What you need to do:
If a line in the entries below contains "outH", copy it.

(Saved data entries)

/-! ### acknowledge -/

@[simp] theorem acknowledge_params (v : Word) (s : State) : (acknowledge v s).params = s.params := rfl
@[simp] theorem acknowledge_inReset (v : Word) (s : State) : (acknowledge v s).inReset = s.inReset := rfl
@[simp] theorem acknowledge_cmd (v : Word) (s : State) : (acknowledge v s).cmd = s.cmd := rfl
@[simp] theorem acknowledge_status (v : Word) (s : State) : (acknowledge v s).status = s.status.writeOneClear v := rfl
@[simp] theorem acknowledge_offset (v : Word) (s : State) : (acknowledge v s).offset = s.offset := rfl
@[simp] theorem acknowledge_count (v : Word) (s : State) : (acknowledge v s).count = s.count := rfl
@[simp] theorem acknowledge_romLen (v : Word) (s : State) : (acknowledge v s).romLen = s.romLen := rfl
@[simp] theorem acknowledge_palCnt (v : Word) (s : State) : (acknowledge v s).palCnt = s.palCnt := rfl
@[simp] theorem acknowledge_errAddr (v : Word) (s : State) : (acknowledge v s).errAddr = s.errAddr := rfl
@[simp] theorem acknowledge_errInfo (v : Word) (s : State) : (acknowledge v s).errInfo = s.errInfo := rfl
@[simp] theorem acknowledge_outW (v : Word) (s : State) : (acknowledge v s).outW = s.outW := rfl
@[simp] theorem acknowledge_outH (v : Word) (s : State) : (acknowledge v s).outH = s.outH := rfl
@[simp] theorem acknowledge_latch (v : Word) (s : State) : (acknowledge v s).latch = s.latch := rfl
@[simp] theorem acknowledge_pal (v : Word) (s : State) : (acknowledge v s).pal = s.pal := rfl
@[simp] theorem acknowledge_tbl (v : Word) (s : State) : (acknowledge v s).tbl = s.tbl := rfl
@[simp] theorem acknowledge_canvas (v : Word) (s : State) : (acknowledge v s).canvas = s.canvas := rfl
@[simp] theorem acknowledge_rom (v : Word) (s : State) : (acknowledge v s).rom = s.rom := rfl
@[simp] theorem acknowledge_schedule (v : Word) (s : State) : (acknowledge v s).schedule = s.schedule := rfl
@[simp] theorem acknowledge_readData (v : Word) (s : State) : (acknowledge v s).readData = s.readData := rfl
@[simp] theorem acknowledge_freeCount (v : Word) (s : State) : (acknowledge v s).freeCount = s.freeCount := rfl

/-! ### applyReset -/

@[simp] theorem applyReset_params (s : State) : (applyReset s).params = s.params := rfl
@[simp] theorem applyReset_inReset (s : State) : (applyReset s).inReset = true := rfl
@[simp] theorem applyReset_cmd (s : State) : (applyReset s).cmd = 0 := rfl
@[simp] theorem applyReset_status (s : State) : (applyReset s).status = Status.reset := rfl
@[simp] theorem applyReset_offset (s : State) : (applyReset s).offset = 0 := rfl
@[simp] theorem applyReset_count (s : State) : (applyReset s).count = 0 := rfl
@[simp] theorem applyReset_romLen (s : State) : (applyReset s).romLen = 0 := rfl
@[simp] theorem applyReset_palCnt (s : State) : (applyReset s).palCnt = 0 := rfl
@[simp] theorem applyReset_errAddr (s : State) : (applyReset s).errAddr = 0 := rfl
@[simp] theorem applyReset_errInfo (s : State) : (applyReset s).errInfo = 0 := rfl
@[simp] theorem applyReset_outW (s : State) : (applyReset s).outW = 0 := rfl
@[simp] theorem applyReset_outH (s : State) : (applyReset s).outH = 0 := rfl
@[simp] theorem applyReset_latch (s : State) : (applyReset s).latch = Latch.empty := rfl
@[simp] theorem applyReset_pal (s : State) : (applyReset s).pal = [] := rfl
@[simp] theorem applyReset_tbl (s : State) : (applyReset s).tbl = Vector.replicate 1024 0 := rfl
@[simp] theorem applyReset_canvas (s : State) : (applyReset s).canvas = [] := rfl
@[simp] theorem applyReset_rom (s : State) : (applyReset s).rom = s.rom := rfl
@[simp] theorem applyReset_schedule (s : State) : (applyReset s).schedule = s.schedule := rfl
@[simp] theorem applyReset_readData (s : State) : (applyReset s).readData = s.readData := rfl
@[simp] theorem applyReset_freeCount (s : State) : (applyReset s).freeCount = s.freeCount := rfl

/-! ### popTurn -/

@[simp] theorem popTurn_params (s : State) : (s.popTurn).params = s.params := rfl
@[simp] theorem popTurn_inReset (s : State) : (s.popTurn).inReset = s.inReset := rfl
@[simp] theorem popTurn_cmd (s : State) : (s.popTurn).cmd = s.cmd := rfl
@[simp] theorem popTurn_status (s : State) : (s.popTurn).status = s.status := rfl
@[simp] theorem popTurn_offset (s : State) : (s.popTurn).offset = s.offset := rfl
@[simp] theorem popTurn_count (s : State) : (s.popTurn).count = s.count := rfl
@[simp] theorem popTurn_romLen (s : State) : (s.popTurn).romLen = s.romLen := rfl
@[simp] theorem popTurn_palCnt (s : State) : (s.popTurn).palCnt = s.palCnt := rfl
@[simp] theorem popTurn_errAddr (s : State) : (s.popTurn).errAddr = s.errAddr := rfl
@[simp] theorem popTurn_errInfo (s : State) : (s.popTurn).errInfo = s.errInfo := rfl
@[simp] theorem popTurn_outW (s : State) : (s.popTurn).outW = s.outW := rfl
@[simp] theorem popTurn_outH (s : State) : (s.popTurn).outH = s.outH := rfl
@[simp] theorem popTurn_latch (s : State) : (s.popTurn).latch = s.latch := rfl
@[simp] theorem popTurn_pal (s : State) : (s.popTurn).pal = s.pal := rfl
@[simp] theorem popTurn_tbl (s : State) : (s.popTurn).tbl = s.tbl := rfl
@[simp] theorem popTurn_canvas (s : State) : (s.popTurn).canvas = s.canvas := rfl
@[simp] theorem popTurn_rom (s : State) : (s.popTurn).rom = s.rom := rfl
@[simp] theorem popTurn_schedule (s : State) : (s.popTurn).schedule = s.schedule.tail := rfl
@[simp] theorem popTurn_readData (s : State) : (s.popTurn).readData = s.readData := rfl
@[simp] theorem popTurn_freeCount (s : State) : (s.popTurn).freeCount = s.freeCount := rfl

/-! ### deliver: only the model's own read fields change -/

@[simp] theorem deliver_params (v : Option Word) (s : State) : (deliver v s).params = s.params := by cases v <;> rfl
@[simp] theorem deliver_inReset (v : Option Word) (s : State) : (deliver v s).inReset = s.inReset := by cases v <;> rfl
@[simp] theorem deliver_cmd (v : Option Word) (s : State) : (deliver v s).cmd = s.cmd := by cases v <;> rfl
@[simp] theorem deliver_status (v : Option Word) (s : State) : (deliver v s).status = s.status := by cases v <;> rfl
@[simp] theorem deliver_offset (v : Option Word) (s : State) : (deliver v s).offset = s.offset := by cases v <;> rfl
@[simp] theorem deliver_count (v : Option Word) (s : State) : (deliver v s).count = s.count := by cases v <;> rfl
@[simp] theorem deliver_romLen (v : Option Word) (s : State) : (deliver v s).romLen = s.romLen := by cases v <;> rfl
@[simp] theorem deliver_palCnt (v : Option Word) (s : State) : (deliver v s).palCnt = s.palCnt := by cases v <;> rfl
@[simp] theorem deliver_errAddr (v : Option Word) (s : State) : (deliver v s).errAddr = s.errAddr := by cases v <;> rfl
@[simp] theorem deliver_errInfo (v : Option Word) (s : State) : (deliver v s).errInfo = s.errInfo := by cases v <;> rfl
@[simp] theorem deliver_outW (v : Option Word) (s : State) : (deliver v s).outW = s.outW := by cases v <;> rfl
@[simp] theorem deliver_outH (v : Option Word) (s : State) : (deliver v s).outH = s.outH := by cases v <;> rfl
@[simp] theorem deliver_latch (v : Option Word) (s : State) : (deliver v s).latch = s.latch := by cases v <;> rfl
@[simp] theorem deliver_pal (v : Option Word) (s : State) : (deliver v s).pal = s.pal := by cases v <;> rfl
@[simp] theorem deliver_tbl (v : Option Word) (s : State) : (deliver v s).tbl = s.tbl := by cases v <;> rfl
@[simp] theorem deliver_canvas (v : Option Word) (s : State) : (deliver v s).canvas = s.canvas := by cases v <;> rfl
@[simp] theorem deliver_rom (v : Option Word) (s : State) : (deliver v s).rom = s.rom := by cases v <;> rfl
@[simp] theorem deliver_schedule (v : Option Word) (s : State) : (deliver v s).schedule = s.schedule := by cases v <;> rfl

@[simp] theorem deliver_some (w : Word) (s : State) : (deliver (some w) s).readData = w := rfl
@[simp] theorem deliver_none (s : State) : (deliver none s).readData = Config.freeWord s.freeCount := rfl

/-! ### Status.accept -/

@[simp] theorem Status_accept_busy (v : Word) (st : Status) : (st.accept v).busy = true := rfl
@[simp] theorem Status_accept_done (v : Word) (st : Status) : (st.accept v).done = false := rfl
@[simp] theorem Status_accept_err (v : Word) (st : Status) : (st.accept v).err = false := rfl
@[simp] theorem Status_accept_errCode (v : Word) (st : Status) : (st.accept v).errCode = 0 := rfl
@[simp] theorem Status_accept_tblv (v : Word) (st : Status) : (st.accept v).tblv = st.tblv := rfl
@[simp] theorem Status_accept_wlost (v : Word) (st : Status) : (st.accept v).wlost = st.wlost := rfl

/-! ### Status.succeed -/

@[simp] theorem Status_succeed_busy (st : Status) : (st.succeed).busy = false := rfl
@[simp] theorem Status_succeed_done (st : Status) : (st.succeed).done = true := rfl
@[simp] theorem Status_succeed_err (st : Status) : (st.succeed).err = st.err := rfl
@[simp] theorem Status_succeed_errCode (st : Status) : (st.succeed).errCode = st.errCode := rfl
@[simp] theorem Status_succeed_tblv (st : Status) : (st.succeed).tblv = st.tblv := rfl
@[simp] theorem Status_succeed_outv (st : Status) : (st.succeed).outv = st.outv := rfl
@[simp] theorem Status_succeed_wlost (st : Status) : (st.succeed).wlost = st.wlost := rfl

/-! ### Status.fail -/

@[simp] theorem Status_fail_busy (c : ErrCode) (st : Status) : (st.fail c).busy = false := rfl
@[simp] theorem Status_fail_done (c : ErrCode) (st : Status) : (st.fail c).done = true := rfl
@[simp] theorem Status_fail_err (c : ErrCode) (st : Status) : (st.fail c).err = true := rfl
@[simp] theorem Status_fail_errCode (c : ErrCode) (st : Status) : (st.fail c).errCode = c.number := rfl
@[simp] theorem Status_fail_tblv (c : ErrCode) (st : Status) : (st.fail c).tblv = st.tblv := rfl
@[simp] theorem Status_fail_outv (c : ErrCode) (st : Status) : (st.fail c).outv = st.outv := rfl
@[simp] theorem Status_fail_wlost (c : ErrCode) (st : Status) : (st.fail c).wlost = st.wlost := rfl

/-! ### Status.lost -/

@[simp] theorem Status_lost_busy (st : Status) : (st.lost).busy = st.busy := rfl
@[simp] theorem Status_lost_done (st : Status) : (st.lost).done = st.done := rfl
@[simp] theorem Status_lost_err (st : Status) : (st.lost).err = st.err := rfl
@[simp] theorem Status_lost_errCode (st : Status) : (st.lost).errCode = st.errCode := rfl
@[simp] theorem Status_lost_tblv (st : Status) : (st.lost).tblv = st.tblv := rfl
@[simp] theorem Status_lost_outv (st : Status) : (st.lost).outv = st.outv := rfl
@[simp] theorem Status_lost_wlost (st : Status) : (st.lost).wlost = true := rfl

/-! ### Status.tableBuilt -/

@[simp] theorem Status_tableBuilt_busy (st : Status) : (st.tableBuilt).busy = st.busy := rfl
@[simp] theorem Status_tableBuilt_done (st : Status) : (st.tableBuilt).done = st.done := rfl
@[simp] theorem Status_tableBuilt_err (st : Status) : (st.tableBuilt).err = st.err := rfl
@[simp] theorem Status_tableBuilt_errCode (st : Status) : (st.tableBuilt).errCode = st.errCode := rfl
@[simp] theorem Status_tableBuilt_tblv (st : Status) : (st.tableBuilt).tblv = true := rfl
@[simp] theorem Status_tableBuilt_outv (st : Status) : (st.tableBuilt).outv = st.outv := rfl
@[simp] theorem Status_tableBuilt_wlost (st : Status) : (st.tableBuilt).wlost = st.wlost := rfl

/-! ### Status.imageValid -/

@[simp] theorem Status_imageValid_busy (st : Status) : (st.imageValid).busy = st.busy := rfl
@[simp] theorem Status_imageValid_done (st : Status) : (st.imageValid).done = st.done := rfl
@[simp] theorem Status_imageValid_err (st : Status) : (st.imageValid).err = st.err := rfl
@[simp] theorem Status_imageValid_errCode (st : Status) : (st.imageValid).errCode = st.errCode := rfl
@[simp] theorem Status_imageValid_tblv (st : Status) : (st.imageValid).tblv = st.tblv := rfl
@[simp] theorem Status_imageValid_outv (st : Status) : (st.imageValid).outv = true := rfl
@[simp] theorem Status_imageValid_wlost (st : Status) : (st.imageValid).wlost = st.wlost := rfl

Output for this task:
@[simp] theorem acknowledge_outH (v : Word) (s : State) : (acknowledge v s).outH = s.outH := rfl
@[simp] theorem applyReset_outH (s : State) : (applyReset s).outH = 0 := rfl
@[simp] theorem popTurn_outH (s : State) : (s.popTurn).outH = s.outH := rfl
@[simp] theorem deliver_outH (v : Option Word) (s : State) : (deliver v s).outH = s.outH := by cases v <;> rfl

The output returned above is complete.